Instructions to follow: Lines from the beginning of the entries up to and including the one with "31:7 reserved; the" must be duplicated word for word; leave out all others.

*** Data for review ***

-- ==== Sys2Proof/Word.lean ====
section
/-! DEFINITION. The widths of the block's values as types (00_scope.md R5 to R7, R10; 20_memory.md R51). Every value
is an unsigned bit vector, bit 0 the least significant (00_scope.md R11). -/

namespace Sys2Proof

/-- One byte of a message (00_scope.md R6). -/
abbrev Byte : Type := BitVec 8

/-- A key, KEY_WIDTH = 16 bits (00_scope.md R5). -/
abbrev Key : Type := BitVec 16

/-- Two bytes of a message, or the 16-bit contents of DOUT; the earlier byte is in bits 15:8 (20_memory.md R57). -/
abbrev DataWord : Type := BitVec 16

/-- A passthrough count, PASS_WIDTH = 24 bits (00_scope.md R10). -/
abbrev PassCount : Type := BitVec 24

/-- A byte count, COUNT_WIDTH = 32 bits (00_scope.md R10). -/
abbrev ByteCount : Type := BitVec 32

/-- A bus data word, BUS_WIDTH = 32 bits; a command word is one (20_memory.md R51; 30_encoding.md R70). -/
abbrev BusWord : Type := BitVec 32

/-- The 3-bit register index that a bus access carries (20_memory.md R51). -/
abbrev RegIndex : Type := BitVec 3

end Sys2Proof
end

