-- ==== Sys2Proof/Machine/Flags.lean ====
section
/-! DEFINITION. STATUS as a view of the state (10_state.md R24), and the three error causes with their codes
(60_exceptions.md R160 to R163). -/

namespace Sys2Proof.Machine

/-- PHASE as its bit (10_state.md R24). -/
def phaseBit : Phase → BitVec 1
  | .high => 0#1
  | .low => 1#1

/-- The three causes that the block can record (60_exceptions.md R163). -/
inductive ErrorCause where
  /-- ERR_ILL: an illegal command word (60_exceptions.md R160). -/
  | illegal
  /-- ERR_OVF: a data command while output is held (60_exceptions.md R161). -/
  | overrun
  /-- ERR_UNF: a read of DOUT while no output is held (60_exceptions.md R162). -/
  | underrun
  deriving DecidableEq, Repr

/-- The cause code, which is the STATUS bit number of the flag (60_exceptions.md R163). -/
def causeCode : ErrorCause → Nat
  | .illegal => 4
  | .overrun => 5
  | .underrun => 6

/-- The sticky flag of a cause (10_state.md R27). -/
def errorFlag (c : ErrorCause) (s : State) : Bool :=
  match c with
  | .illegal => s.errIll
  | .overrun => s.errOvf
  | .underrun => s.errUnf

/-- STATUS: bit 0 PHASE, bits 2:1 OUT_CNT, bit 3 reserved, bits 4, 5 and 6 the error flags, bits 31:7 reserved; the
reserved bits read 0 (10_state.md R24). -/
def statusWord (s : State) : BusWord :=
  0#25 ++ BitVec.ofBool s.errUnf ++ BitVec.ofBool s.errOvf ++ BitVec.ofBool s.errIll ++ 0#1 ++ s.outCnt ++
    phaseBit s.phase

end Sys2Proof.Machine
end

*** End of Data for review ***

Answer to this exercise:
-- ==== Sys2Proof/Word.lean ====
section
/-! DEFINITION. The widths of the block's values as types (00_scope.md R5 to R7, R10; 20_memory.md R51). Every value
is an unsigned bit vector, bit 0 the least significant (00_scope.md R11). -/

namespace Sys2Proof

/-- One byte of a message (00_scope.md R6). -/
abbrev Byte : Type := BitVec 8

/-- A key, KEY_WIDTH = 16 bits (00_scope.md R5). -/
abbrev Key : Type := BitVec 16

/-- Two bytes of a message, or the 16-bit contents of DOUT; the earlier byte is in bits 15:8 (20_memory.md R57). -/
abbrev DataWord : Type := BitVec 16

/-- A passthrough count, PASS_WIDTH = 24 bits (00_scope.md R10). -/
abbrev PassCount : Type := BitVec 24

/-- A byte count, COUNT_WIDTH = 32 bits (00_scope.md R10). -/
abbrev ByteCount : Type := BitVec 32

/-- A bus data word, BUS_WIDTH = 32 bits; a command word is one (20_memory.md R51; 30_encoding.md R70). -/
abbrev BusWord : Type := BitVec 32

/-- The 3-bit register index that a bus access carries (20_memory.md R51). -/
abbrev RegIndex : Type := BitVec 3

end Sys2Proof
end

-- ==== Sys2Proof/Machine/Flags.lean ====
section
/-! DEFINITION. STATUS as a view of the state (10_state.md R24), and the three error causes with their codes
(60_exceptions.md R160 to R163). -/

namespace Sys2Proof.Machine

/-- PHASE as its bit (10_state.md R24). -/
def phaseBit : Phase → BitVec 1
  | .high => 0#1
  | .low => 1#1

/-- The three causes that the block can record (60_exceptions.md R163). -/
inductive ErrorCause where
  /-- ERR_ILL: an illegal command word (60_exceptions.md R160). -/
  | illegal
  /-- ERR_OVF: a data command while output is held (60_exceptions.md R161). -/
  | overrun
  /-- ERR_UNF: a read of DOUT while no output is held (60_exceptions.md R162). -/
  | underrun
  deriving DecidableEq, Repr

/-- The cause code, which is the STATUS bit number of the flag (60_exceptions.md R163). -/
def causeCode : ErrorCause → Nat
  | .illegal => 4
  | .overrun => 5
  | .underrun => 6

/-- The sticky flag of a cause (10_state.md R27). -/
def errorFlag (c : ErrorCause) (s : State) : Bool :=
  match c with
  | .illegal => s.errIll
  | .overrun => s.errOvf
  | .underrun => s.errUnf

/-- STATUS: bit 0 PHASE, bits 2:1 OUT_CNT, bit 3 reserved, bits 4, 5 and 6 the error flags, bits 31:7 reserved; the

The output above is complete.